ABOUT THIS TASK: Return the opening lines of the material, word for word. End with the line that contains "simp [readNat, List.take_left', List.drop_left', ofBytes_be]".

DATA SHOWN section start

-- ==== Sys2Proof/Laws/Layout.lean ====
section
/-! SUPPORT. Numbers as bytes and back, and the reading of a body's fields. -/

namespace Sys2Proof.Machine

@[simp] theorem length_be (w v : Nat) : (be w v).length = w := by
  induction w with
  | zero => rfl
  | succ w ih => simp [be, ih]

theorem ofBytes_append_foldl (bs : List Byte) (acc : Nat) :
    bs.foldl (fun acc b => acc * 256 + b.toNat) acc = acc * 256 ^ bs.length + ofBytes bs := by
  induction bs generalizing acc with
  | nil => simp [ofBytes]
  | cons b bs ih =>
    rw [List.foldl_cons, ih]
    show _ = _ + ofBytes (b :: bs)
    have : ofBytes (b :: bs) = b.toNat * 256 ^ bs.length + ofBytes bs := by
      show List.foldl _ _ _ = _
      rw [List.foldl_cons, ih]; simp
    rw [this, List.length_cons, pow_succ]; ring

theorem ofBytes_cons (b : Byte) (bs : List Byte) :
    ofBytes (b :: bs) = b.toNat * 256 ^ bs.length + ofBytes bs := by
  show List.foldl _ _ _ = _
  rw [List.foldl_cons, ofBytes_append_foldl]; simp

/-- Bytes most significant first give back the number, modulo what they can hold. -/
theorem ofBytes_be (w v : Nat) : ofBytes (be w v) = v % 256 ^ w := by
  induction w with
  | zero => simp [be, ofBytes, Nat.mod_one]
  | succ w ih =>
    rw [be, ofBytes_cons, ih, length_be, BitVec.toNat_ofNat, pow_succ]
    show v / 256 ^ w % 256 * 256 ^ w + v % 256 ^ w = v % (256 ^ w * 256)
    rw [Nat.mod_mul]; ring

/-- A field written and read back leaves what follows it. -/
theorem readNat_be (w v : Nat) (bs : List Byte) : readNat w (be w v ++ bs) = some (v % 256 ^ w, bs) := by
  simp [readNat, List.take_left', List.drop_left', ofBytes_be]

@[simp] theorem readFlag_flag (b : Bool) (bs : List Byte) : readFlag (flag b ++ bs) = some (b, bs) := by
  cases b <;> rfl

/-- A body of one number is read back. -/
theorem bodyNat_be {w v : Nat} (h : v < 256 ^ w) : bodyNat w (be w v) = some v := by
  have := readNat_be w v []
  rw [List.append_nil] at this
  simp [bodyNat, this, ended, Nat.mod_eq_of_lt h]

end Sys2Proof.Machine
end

DATA SHOWN section end

EXERCISE OUTPUT:
-- ==== Sys2Proof/Laws/Layout.lean ====
section
/-! SUPPORT. Numbers as bytes and back, and the reading of a body's fields. -/

namespace Sys2Proof.Machine

@[simp] theorem length_be (w v : Nat) : (be w v).length = w := by
  induction w with
  | zero => rfl
  | succ w ih => simp [be, ih]

theorem ofBytes_append_foldl (bs : List Byte) (acc : Nat) :
    bs.foldl (fun acc b => acc * 256 + b.toNat) acc = acc * 256 ^ bs.length + ofBytes bs := by
  induction bs generalizing acc with
  | nil => simp [ofBytes]
  | cons b bs ih =>
    rw [List.foldl_cons, ih]
    show _ = _ + ofBytes (b :: bs)
    have : ofBytes (b :: bs) = b.toNat * 256 ^ bs.length + ofBytes bs := by
      show List.foldl _ _ _ = _
      rw [List.foldl_cons, ih]; simp
    rw [this, List.length_cons, pow_succ]; ring

theorem ofBytes_cons (b : Byte) (bs : List Byte) :
    ofBytes (b :: bs) = b.toNat * 256 ^ bs.length + ofBytes bs := by
  show List.foldl _ _ _ = _
  rw [List.foldl_cons, ofBytes_append_foldl]; simp

/-- Bytes most significant first give back the number, modulo what they can hold. -/
theorem ofBytes_be (w v : Nat) : ofBytes (be w v) = v % 256 ^ w := by
  induction w with
  | zero => simp [be, ofBytes, Nat.mod_one]
  | succ w ih =>
    rw [be, ofBytes_cons, ih, length_be, BitVec.toNat_ofNat, pow_succ]
    show v / 256 ^ w % 256 * 256 ^ w + v % 256 ^ w = v % (256 ^ w * 256)
    rw [Nat.mod_mul]; ring

/-- A field written and read back leaves what follows it. -/
theorem readNat_be (w v : Nat) (bs : List Byte) : readNat w (be w v ++ bs) = some (v % 256 ^ w, bs) := by
  simp [readNat, List.take_left', List.drop_left', ofBytes_be]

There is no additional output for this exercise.